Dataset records
-- -- --
-- ==== Sys2Proof/Machine/Decoder.lean ====
section
/-! DEFINITION. The decoder (R170 to R203): syndromes, Berlekamp-Massey, root search, Forney's correction, and the meanings of
DECODE (R200) and SYNDROME (R201). -/

namespace Sys2Proof.Machine

/-- Coefficient `i` of a polynomial, zero above its list. -/
def coeff (poly : List Word) (i : Nat) : Word := poly.getD i 0

/-- The syndrome `S_i` for `i >= 1`; the list holds `S_1` first (R170). -/
def syndromeAt (synd : List Word) (i : Nat) : Word := synd.getD (i - 1) 0

/-! ## SyndromeComputation -/

/-- The syndrome `S_i` of a received word (R172): entry `s` stands at position `N-1-s` (R45). -/
def Field.syndrome (f : Field) (rx : List Word) (i : Nat) : Word :=
  xorSum f.n fun s => f.mul (rx.getD s 0) (f.pow (i * (f.n - 1 - s) : Nat))

/-- The syndromes `S_1 .. S_NK` (R172). -/
def Field.syndromes (f : Field) (nk : Nat) (rx : List Word) : List Word :=
  (List.range nk).map fun j => f.syndrome rx (j + 1)

/-! ## BerlekampMassey -/

/-- A row of the iteration (R170, R176): its discrepancy, its locator (constant term first), its degree and its
step-minus-degree value. -/
structure BmRow where
  d : Word
  sigma : List Word
  l : Nat
  ul : Int
deriving DecidableEq, Repr

/-- Row `r` of the rows written so far. -/
def rowAt (rows : List BmRow) (r : Nat) : BmRow := rows.getD r { d := 0, sigma := [], l := 0, ul := 0 }

/-- The two start rows (R177); a locator has `NK+1` coefficients. -/
def startRows (synd : List Word) (nk : Nat) : List BmRow :=
  let one := 1 :: List.replicate nk 0
  [{ d := 1, sigma := one, l := 0, ul := -1 }, { d := syndromeAt synd 1, sigma := one, l := 0, ul := 0 }]

/-- The latest row at or before `q` with a nonzero discrepancy, row 0 at the last (R179, the `while` loop). -/
def latestNonzero (rows : List BmRow) : Nat → Nat
  | 0 => 0
  | q + 1 => if (rowAt rows (q + 1)).d = 0 then latestNonzero rows q else q + 1

/-- Scanning back over the rows below `j`: a row with a nonzero discrepancy and a strictly larger step-minus-degree
replaces `q` (R179, the `repeat` loop; ties keep the later row, D20). -/
def improveRow (rows : List BmRow) (q : Nat) : Nat → Nat
  | 0 => q
  | j + 1 =>
    if (rowAt rows j).d ≠ 0 ∧ (rowAt rows q).ul < (rowAt rows j).ul then improveRow rows j j
    else improveRow rows q j

/-- The selected row `q` of step `u` (R179). -/
def selectRow (rows : List BmRow) (u : Nat) : Nat :=
  let q := latestNonzero rows (u - 1)
  improveRow rows q q

/-- The new locator of step `u` from the row `q` (R181): the shifted copy of row q's locator scaled by `d[u] / d[q]`, plus
the locator of row u. -/
def Field.newLocator (f : Field) (nk u q : Nat) (rowU rowQ : BmRow) : List Word :=
  (List.range (nk + 1)).map fun i =>
    (if u - q ≤ i ∧ i - (u - q) ≤ rowQ.l then
      f.mul (f.div rowU.d rowQ.d) (coeff rowQ.sigma (i - (u - q))) else 0) ^^^
    (if i ≤ rowU.l then coeff rowU.sigma i else 0)

/-- The next discrepancy (R183), for a locator of degree at most `l` after step `u`. -/
def Field.discrepancy (f : Field) (synd : List Word) (u l : Nat) (sigma : List Word) : Word :=
  syndromeAt synd (u + 1) ^^^
    xorSum l fun j => f.mul (syndromeAt synd (u + 1 - (j + 1))) (coeff sigma (j + 1))

/-- Step `u` (R178 to R183): the row `u+1` from the rows `0 .. u`. The discrepancy is computed only when `u < NK` (R183); the
last row's is never read. -/
def Field.bmStep (f : Field) (nk : Nat) (synd : List Word) (rows : List BmRow) (u : Nat) : BmRow :=
  let rowU := rowAt rows u
  let q := selectRow rows u
  let rowQ := rowAt rows q
  let l := if rowU.d = 0 then rowU.l else max rowU.l (rowQ.l + u - q)
  let sigma := if rowU.d = 0 then rowU.sigma else f.newLocator nk u q rowU rowQ
  { d := if u < nk then f.discrepancy synd u l sigma else 0, sigma := sigma, l := l, ul := (u : Int) - l }

/-- Steps `u`, `u+1`, … while `u < NK` and the new degree is at most `T` (R184); `fuel` bounds the steps still allowed. -/
def Field.bmLoop (f : Field) (nk t : Nat) (synd : List Word) : Nat → List BmRow → Nat → List BmRow
  | 0, rows, _ => rows
  | fuel + 1, rows, u =>
    let row := f.bmStep nk synd rows u
    if u < nk ∧ row.l ≤ t then f.bmLoop nk t synd fuel (rows ++ [row]) (u + 1) else rows ++ [row]

/-- What the iteration ends with (R184): the final locator, its degree `L`, and the number of steps executed. -/
structure Locator where
  sigma : List Word
  l : Nat
  steps : Nat
deriving DecidableEq, Repr

/-- The whole Berlekamp-Massey iteration (R185). -/
def Field.berlekampMassey (f : Field) (nk t : Nat) (synd : List Word) : Locator :=
  let rows := f.bmLoop nk t synd nk (startRows synd nk) 1
  let last := rowAt rows (rows.length - 1)
  { sigma := last.sigma, l := last.l, steps := rows.length - 2 }

/-! ## RootSearch -/

/-- The value of the locator at `alpha^i`, its constant term being 1 (R188). -/
def Field.locatorValue (f : Field) (loc : Locator) (i : Nat) : Word :=
  1 ^^^ xorSum loc.l fun j => f.mul (coeff loc.sigma (j + 1)) (f.pow (i * (j + 1) : Nat))

/-- The exponents `1 .. N` at which the locator is zero, ascending (R188). -/
def Field.roots (f : Field) (loc : Locator) : List Nat :=
  (List.range' 1 f.n).filter fun i => f.locatorValue loc i == 0

/-- The buffer index of the position a root marks: `loc = N - i` and `s = N-1-loc` (R189). -/
def Field.rootIndex (f : Field) (i : Nat) : Nat := f.n - 1 - (f.n - i)

/-! ## ErrorCorrection -/

/-- Coefficient `i` of the evaluator polynomial (R195). -/
def Field.evaluator (f : Field) (synd : List Word) (loc : Locator) (i : Nat) : Word :=
  if i = 0 then 1
  else (syndromeAt synd i ^^^ coeff loc.sigma i) ^^^
    xorSum (i - 1) fun j => f.mul (syndromeAt synd (j + 1)) (coeff loc.sigma (i - (j + 1)))

/-- The numerator at a root (R196). -/
def Field.numerator (f : Field) (synd : List Word) (loc : Locator) (root : Nat) : Word :=
  1 ^^^ xorSum loc.l fun j => f.mul (f.evaluator synd loc (j + 1)) (f.pow ((j + 1) * root : Nat))

/-- The denominator at the root with place `c` in the list of roots (R197): the product over the other roots of
`1 + alpha^(loc[j] + root[c])`, with `loc[j] = N - root[j]`. -/
def Field.denominator (f : Field) (roots : List Nat) (c : Nat) : Word :=
  (List.range roots.length).foldl
    (fun product j =>
      if j = c then product
      else f.mul product (1 ^^^ f.pow ((f.n - roots.getD j 0) + roots.getD c 0 : Nat))) 1

/-- The magnitude at the root with place `c` (R198): zero for a zero numerator (D21). -/
def Field.magnitude (f : Field) (synd : List Word) (loc : Locator) (roots : List Nat) (c : Nat) : Word :=
  let num := f.numerator synd loc (roots.getD c 0)
  if num = 0 then 0 else f.div num (f.denominator roots c)

/-- The magnitudes at all the roots, in their order (R198). -/
def Field.magnitudes (f : Field) (synd : List Word) (loc : Locator) (roots : List Nat) : List Word :=
  (List.range roots.length).map (f.magnitude synd loc roots)

/-- XOR a magnitude into one entry of a word (R198). -/
def correctEntry (w : List Word) (fix : Nat × Word) : List Word := w.set fix.1 (w.getD fix.1 0 ^^^ fix.2)

/-- The corrected word (R198): each magnitude XORed into the entry its root marks. -/
def Field.correct (f : Field) (rx : List Word) (roots : List Nat) (mags : List Word) : List Word :=
  ((roots.map f.rootIndex).zip mags).foldl correctEntry rx

/-! ## DECODE -/

/-- A list cut or filled with zeros to `len` entries: the unused entries of ERRPOS and ERRVAL are 0 (R51, R52). -/
def padded (len : Nat) (l : List Word) : List Word := (l ++ List.replicate len 0).take len

/-- What a DECODE writes (R200). -/
structure Decoded where
  synd : List Word
  outcome : DecodeOutcome
  l : Nat
  count : Nat
  steps : Nat
  errpos : List Word
  errval : List Word
  out : List Word
deriving DecidableEq, Repr

/-- The decoder (R171, R200): the four outcomes in their order (R249), each with the fields of R203. -/
def Field.decodeWord (f : Field) (nk t : Nat) (rx : List Word) : Decoded :=
  let synd := f.syndromes nk rx
  let zeros := List.replicate t 0
  if allZero synd then
    { synd := synd, outcome := .noError, l := 0, count := 0, steps := 0, errpos := zeros, errval := zeros, out := rx }
  else
    let loc := f.berlekampMassey nk t synd
    if t < loc.l then
      { synd := synd, outcome := .uncorrHighDegree, l := loc.l, count := 0, steps := loc.steps, errpos := zeros,
        errval := zeros, out := rx }
    else
      let roots := f.roots loc
      let errpos := padded t (roots.map fun i => BitVec.ofNat 32 (f.rootIndex i))
      if roots.length ≠ loc.l then
        { synd := synd, outcome := .uncorrRootMismatch, l := loc.l, count := roots.length, steps := loc.steps,
          errpos := errpos, errval := zeros, out := rx }
      else
        let mags := f.magnitudes synd loc roots
        { synd := synd, outcome := .corrected, l := loc.l, count := roots.length, steps := loc.steps,
          errpos := errpos, errval := padded t mags, out := f.correct rx roots mags }

/-- RESULT after a DECODE (R36, R200). -/
def Decoded.result (r : Decoded) : Result :=
  { outcome := r.outcome, synzero := allZero r.synd, locdeg := BitVec.ofNat 8 r.l, rootcnt := BitVec.ofNat 8 r.count,
    bmsteps := BitVec.ofNat 8 r.steps }

/-- The write set of a DECODE whose input is complete (R200). -/
def State.storeDecoded (s : State) (r : Decoded) : State :=
  { s with
    regs := { s.regs with result := r.result }
    mem := { s.mem with
      out := r.out.map some
      synd := r.synd.map some
      errpos := r.errpos.map some
      errval := r.errval.map some } }

/-- The write set of a DECODE on an entry that holds no value: all of it unspecified (R43), each part from free values of
its own. -/
def State.storeUnspecified (s : State) : State :=
  let b := s.block
  let drawn := s.env.free
  { s with
    regs := { s.regs with result :=
      { outcome := freeOutcome drawn, synzero := freeFlag (drawn + 1), locdeg := freeCount (drawn + 2),
        rootcnt := freeCount (drawn + 3), bmsteps := freeCount (drawn + 4) } }
    mem := { s.mem with
      out := freeSymbols b (drawn + 5) b.n
      synd := freeSymbols b (drawn + 5 + b.n) b.nk
      errpos := freeIndices b (drawn + 5 + b.n + b.nk) b.t
      errval := freeSymbols b (drawn + 5 + b.n + b.nk + b.t) b.t } }

/-- The core step of DECODE (R200). RX is read and never written (R48). -/
def State.decodeRx (s : State) : State :=
  match allValues s.mem.rx with
  | some rx => s.storeDecoded (s.field.decodeWord s.block.nk s.block.t rx)
  | none => (s.storeUnspecified.useFree (5 + s.block.n + s.block.nk + s.block.t + s.block.t)).flagHostFault .commandNoValue

/-- DECODE (R200): at its CMD write the block is busy; at its core step OUT, SYND, ERRPOS, ERRVAL and RESULT are written. -/
def execDecode (s : State) : Host.Outcome State Fault Refusal := runLong .decode State.decodeRx s

/-! ## SYNDROME -/

/-- The write set of SYNDROME (R201): SYND and RESULT.SYNZERO, the other fields of RESULT keeping their values. -/
def State.storeSyndromes (s : State) (synd : List Entry) (synzero : Bool) : State :=
  { s with
    regs := { s.regs with result := { s.regs.result with synzero := synzero } }
    mem := { s.mem with synd := synd } }

/-- The core step of SYNDROME (R201). If some entry of RX holds no value, SYND and SYNZERO are unspecified (R43). -/
def State.syndromeRx (s : State) : State :=
  match allValues s.mem.rx with
  | some rx =>
    let synd := s.field.syndromes s.block.nk rx
    s.storeSyndromes (synd.map some) (allZero synd)
  | none =>
    ((s.storeSyndromes (freeSymbols s.block (s.env.free + 1) s.block.nk) (freeFlag s.env.free)).useFree
      (1 + s.block.nk)).flagHostFault .commandNoValue

/-- SYNDROME (R201): at its CMD write the block is busy; at its core step SYND and RESULT.SYNZERO are written. -/
def execSyndrome (s : State) : Host.Outcome State Fault Refusal := runLong .syndrome State.syndromeRx s

end Sys2Proof.Machine
end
-- -- --
Give back the records above exactly, limited to the lines between the one holding "let b := s.block" and the one holding "s.block.t + s.block.t)).flagHostFault .commandNoValue", inclusive.

• **Solution to this task**
  let b := s.block
  let drawn := s.env.free
  { s with
    regs := { s.regs with result :=
      { outcome := freeOutcome drawn, synzero := freeFlag (drawn + 1), locdeg := freeCount (drawn + 2),
        rootcnt := freeCount (drawn + 3), bmsteps := freeCount (drawn + 4) } }
    mem := { s.mem with
      out := freeSymbols b (drawn + 5) b.n
      synd := freeSymbols b (drawn + 5 + b.n) b.nk
      errpos := freeIndices b (drawn + 5 + b.n + b.nk) b.t
      errval := freeSymbols b (drawn + 5 + b.n + b.nk + b.t) b.t } }

/-- The core step of DECODE (R200). RX is read and never written (R48). -/
def State.decodeRx (s : State) : State :=
  match allValues s.mem.rx with
  | some rx => s.storeDecoded (s.field.decodeWord s.block.nk s.block.t rx)
  | none => (s.storeUnspecified.useFree (5 + s.block.n + s.block.nk + s.block.t + s.block.t)).flagHostFault .commandNoValue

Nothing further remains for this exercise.